(Collected data)
-=-=-=-=-

-- ==== Sys2Proof/Machine/Windows.lean ====
section
/-! DEFINITION. How windows, grants and channel exchanges end, one beneath the other: the report of a window's end to
the Grant Unit (R104), the end of a window (R116, R117), and the close of an exchange (R65) with its report to the
Download Inspector (R68, R116, R122, R123, R129). -/

namespace Sys2Proof.Machine

open Sys2Proof

/-! ### A grant's last steps (R99 steps 2 and 3) -/

/-- Append GRANT_CLOSED into the grant's reservation, remove the grant, update the lamp. -/
def grantClose (g : Grant) (cause : CloseCause) (s : State) : State :=
  relamp (appendInto g.reservation (.grantClosed cause) (some g.number) (some g.slot) none (dropGrant g.number s))

/-! ### Reports to the Grant Unit (R104) -/

/-- A window has been taken for an Open under a grant. -/
def reportTaken (g : Nat) (w : Fin 2) (s : State) : State :=
  updateGrant g (fun x => if x.binding = .none then { x with binding := .pending w } else x) s

/-- A window has become ACTIVE. -/
def reportActive (g : Nat) (w : Fin 2) (s : State) : State :=
  updateGrant g (fun x => if x.binding = .pending w then { x with binding := .bound w } else x) s

/-- A window ended without having become ACTIVE: a HELD grant ends EXPIRED, an ACTIVE one may cover a new Open. -/
def reportEndedUnactivated (g : Nat) (w : Fin 2) (s : State) : State :=
  match findGrant s g with
  | some x =>
    if x.binding = .pending w then
      let s := updateGrant g (fun y => { y with binding := .none }) s
      if x.state = .held then grantClose x .expired s else s
    else s
  | none => s

/-- A window ended after having been ACTIVE: REPROGRAM leaves the class set; an ACTIVE grant whose set is then empty
ends CONSUMED, a HELD grant EXPIRED. -/
def reportEndedActive (g : Nat) (w : Fin 2) (s : State) : State :=
  match findGrant s g with
  | some x =>
    if x.binding = .bound w then
      let left := x.classes &&& ~~~bitReprogram
      let s := updateGrant g (fun y => { y with binding := .ended, classes := left }) s
      if x.state = .held then grantClose x .expired s
      else if x.state = .active ∧ left = 0 then grantClose x .consumed s
      else s
    else s
  | none => s

/-! ### The end of a window (R116, R117) -/

/-- Resolve an overlay (R111): the working map takes the stored content it holds, and the overlay is dropped. -/
def resolveOverlay (c : Fin 16) (s : State) : State :=
  match s.inspector.overlays.get c with
  | some m =>
    { s with tables := { s.tables with maps := put s.tables.maps c m },
             inspector := { s.inspector with overlays := put s.inspector.overlays c none } }
  | none => s

/-- Steps 4 and 5 of R117 but the report: the overlay is resolved, the window removed, its reservations released,
exchanges unlinked, the lamp brought up to date. -/
def removeWindow (w : Fin 2) (x : Window) (s : State) : State :=
  relamp (unlink w (setWindow w none (resolveOverlay x.channel s)))

/-- The remaining length an ended entry shows: L for a window that has not been ACTIVE (R116). -/
def endRemaining (x : Window) : Nat :=
  match x.run, x.range with
  | some r, _ => r.remaining
  | none, some (_, l) => l
  | none, none => 0

/-- Append DOWNLOAD_ENDED into one of the window's reservations and raise the attention condition, accepted or
not (R116, R117). -/
def appendEnded (w : Fin 2) (x : Window) (outcome : Outcome) (cause : EndCause) (s : State) : State :=
  let held := decide (0 < x.reservations)
  let s := setWindow w (some { x with reservations := x.reservations - 1 }) s
  let (a, l) := x.range.getD (0, 0)
  raiseDownloadEnded
    (appendInto held (.downloadEnded a l (endRemaining x) outcome cause) (some x.grant) (some x.slot)
      (some x.channel) s)

/-- A window that has been ACTIVE ends: steps 2 to 5 of R117. `tell` is false when the bound grant is itself ending,
which the report then does not reach (R104). -/
def endActive (w : Fin 2) (x : Window) (outcome : Outcome) (cause : EndCause) (tell : Bool) (s : State) : State :=
  let s := removeWindow w x (appendEnded w x outcome cause s)
  if tell then reportEndedActive x.grant w s else s

/-- A window that has not been ACTIVE ends without an entry; both reservations are released (R116). -/
def endPendingSilent (w : Fin 2) (x : Window) (tell : Bool) (s : State) : State :=
  let s := removeWindow w x s
  if tell then reportEndedUnactivated x.grant w s else s

/-- A window that has not been ACTIVE ends after its check with an entry, before its check without one (R116). -/
def endPending (w : Fin 2) (x : Window) (outcome : Outcome) (cause : EndCause) (tell : Bool) (s : State) : State :=
  match x.range with
  | some _ => endPendingSilent w x tell (appendEnded w x outcome cause s)
  | none => endPendingSilent w x tell s

/-- A window ends ABORTED for a cause from outside its exchange, under R117 or R116. -/
def endAborted (w : Fin 2) (x : Window) (cause : EndCause) (tell : Bool) (s : State) : State :=
  match x.run with
  | some _ => endActive w x .aborted cause tell s
  | none => endPending w x .aborted cause tell s

/-- Step 1 of R117: a linked exchange still pending is closed with a reason (R65, cause DOWNLOAD). The window is
ending, so the close is not reported to it again. -/
def closeLinked (w : Fin 2) (r : Reason) (s : State) : State :=
  match linkedExchange s w with
  | some x => gatewayReply x.channel x.code (reasonCode r) (dropChannelExchange x.id s)
  | none => s

/-- Abort a window: its linked exchange is closed with a reason, and the window ends. -/
def abortWindow (w : Fin 2) (r : Reason) (cause : EndCause) (tell : Bool) (s : State) : State :=
  match s.window w with
  | some x => endAborted w x cause tell (closeLinked w r s)
  | none => s

/-! ### The watched conditions: loss (R125) -/

/-- An ACTIVE window one of whose watched conditions is false becomes SUSPENDED, with 5 s of grace. -/
def suspendTest (w : Fin 2) (s : State) : State :=
  match s.window w with
  | some x =>
    if x.state = .active ∧ allTrue s (watched s) = false then
      setWindow w (some { x with state := .suspended, grace := some 5000 }) s
    else s
  | none => s

/-! ### The close of an exchange (R65) -/

/-- The causes of a close the Exchange Tracker makes (section 4.4). `told` is false where port W cannot carry the
reply because it is W that is down (R67). -/
inductive Closing where
  | answered | noReply | broken | congested
  | portDown (told : Bool)
deriving DecidableEq, Repr

/-- The cause a FAILED entry shows for a close of the Open's exchange (R116, R172). -/
def closingCause : Closing → EndCause
  | .answered => .none
  | .noReply => .noReply
  | .broken => .broken
  | .congested => .congested
  | .portDown _ => .portDown

/-- The gateway reply a close calls for (section 4.4). -/
def closingReason : Closing → Option Reason
  | .answered => none
  | .noReply => some .noReply
  | .broken => some .broken
  | .congested => some .congested
  | .portDown true => some .portDown
  | .portDown false => none

/-- What a window keeps when its linked exchange has closed and the window goes on: the staging buffer is released,
the block in hand dropped, the hold timer stopped, and the idle timer preset to 30 s (R118, R122, R127). -/
def Window.unlinked (x : Window) : Window :=
  { x with buffer := none, inHand := none, hold := none,
           idle := if x.state = .active ∨ x.state = .suspended then some 30000 else none }

/-- Release a linked exchange from its window when the window goes on. -/
def leaveWindow (w : Fin 2) (s : State) : State :=
  match s.window w with
  | some x => setWindow w (some x.unlinked) s
  | none => s

/-- A Close that ended without an answer returns its window to ACTIVE (R123), where it is tested at once. -/
def reopenWindow (w : Fin 2) (x : Window) (s : State) : State :=
  suspendTest w (setWindow w (some ({ x with state := .active } : Window).unlinked) s)

/-- The report of a close to the Download Inspector (R65 step 2): what it does to the window (R116, R122, R123,
R129). A refuse pace frame that answers an Open ends its window without an entry, one that answers a Close ends it
FAILED with cause CLOSE_REFUSED. DEDUCED (log 19): a CLOSING window whose Close exchange ends by the tool's refuse of
a still-working message has had no answer to its Close, and is returned to ACTIVE. DEDUCED (log 50): a Close that
closes before it was judged finds its window not CLOSING, and leaves it in its state. -/
def inspectorClosed (x : ChannelExchange) (cause : Closing) (s : State) : State :=
  match x.window with
  | none => s
  | some w =>
    match s.window w with
    | none => s
    | some v =>
      match v.state, cause with
      | .openPending, .answered => endPendingSilent w v true s
      | .openPending, .portDown _ => endPending w v .aborted .portDown true s
      | .openPending, c => endPending w v .failed (closingCause c) true s
      | _, .portDown _ => endActive w v .aborted .portDown true s
      | .closing, _ => reopenWindow w v s
      | _, .answered =>
        if x.role = some .closing then endActive w v .failed .closeRefused true s else leaveWindow w s
      | _, _ => leaveWindow w s

/-- Close an exchange by a cause of the Exchange Tracker's (R65): remove the record, report to the Inspector, offer
the gateway reply. -/
def closeExchange (x : ChannelExchange) (cause : Closing) (s : State) : State :=
  let s := inspectorClosed x cause (dropChannelExchange x.id s)
  match closingReason cause with
  | some r => gatewayReply x.channel x.code (reasonCode r) s
  | none => s

/-- Close an exchange by a reason of the Inspector's while its window goes on (R68, R65 with cause DOWNLOAD). -/
def closeDownload (x : ChannelExchange) (r : Reason) (s : State) : State :=
  let s := dropChannelExchange x.id s
  let s := match x.window with
    | some w => leaveWindow w s
    | none => s
  gatewayReply x.channel x.code (reasonCode r) s

/-! ### Offers on behalf of an exchange (R5, R6, R66, R67) -/

/-- The close an offer's failure brings, by the port that refused it. -/
def failedOffer (p : Port) : Offered → Option Closing
  | .joined => none
  | .full => some .congested
  | .withdrawn => some (.portDown (p != .W))

/-- Offer a frame for an exchange, then go on; a discarded frame closes the exchange instead and makes no other
change (R66, R67). -/
def offerThen (x : ChannelExchange) (p : Port) (f : OutFrame) (go : State → State) (s : State) : State :=
  match failedOffer p (offerResult (s.port p)) with
  | none => go (offerState p f s)
  | some c => closeExchange x c (offerState p f s)

/-- Offer frames one after the other until one is discarded (R66: frames not yet offered are not offered). -/
def offerAll (x : ChannelExchange) (p : Port) (go : State → State) : List OutFrame → State → State
  | [], s => go s
  | f :: fs, s => offerThen x p f (offerAll x p go fs) s

/-- A frame of an exchange bound for the controller, under the channel's request identifier (R17, R58). -/
def toController (s : State) (x : ChannelExchange) (data : List Byte) (pace : Bool) (mark : Mark) : OutFrame :=
  outFrame (s.channel x.channel).ids.request data (if pace then .pace x.channel else .exchange x.channel) x.id mark

/-- A frame of an exchange bound for the tool, under the channel's response identifier (R17). -/
def toTool (s : State) (x : ChannelExchange) (data : List Byte) (pace : Bool) (mark : Mark) : OutFrame :=
  outFrame (s.channel x.channel).ids.response data (if pace then .pace x.channel else .exchange x.channel) x.id mark

/-- The channel's target port. -/
def targetPort (s : State) (c : Fin 16) : Port := netPort (s.channel c).port

end Sys2Proof.Machine
end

-=-=-=-=-

→ TASK DETAILS: Retype exactly the lines above, from the one with "def reportTaken (g" through the one with "classes := left", inclusive.

→ ANSWER SPACE:
def reportTaken (g : Nat) (w : Fin 2) (s : State) : State :=
  updateGrant g (fun x => if x.binding = .none then { x with binding := .pending w } else x) s

/-- A window has become ACTIVE. -/
def reportActive (g : Nat) (w : Fin 2) (s : State) : State :=
  updateGrant g (fun x => if x.binding = .pending w then { x with binding := .bound w } else x) s

/-- A window ended without having become ACTIVE: a HELD grant ends EXPIRED, an ACTIVE one may cover a new Open. -/
def reportEndedUnactivated (g : Nat) (w : Fin 2) (s : State) : State :=
  match findGrant s g with
  | some x =>
    if x.binding = .pending w then
      let s := updateGrant g (fun y => { y with binding := .none }) s
      if x.state = .held then grantClose x .expired s else s
    else s
  | none => s

/-- A window ended after having been ACTIVE: REPROGRAM leaves the class set; an ACTIVE grant whose set is then empty
ends CONSUMED, a HELD grant EXPIRED. -/
def reportEndedActive (g : Nat) (w : Fin 2) (s : State) : State :=
  match findGrant s g with
  | some x =>
    if x.binding = .bound w then
      let left := x.classes &&& ~~~bitReprogram
      let s := updateGrant g (fun y => { y with binding := .ended, classes := left }) s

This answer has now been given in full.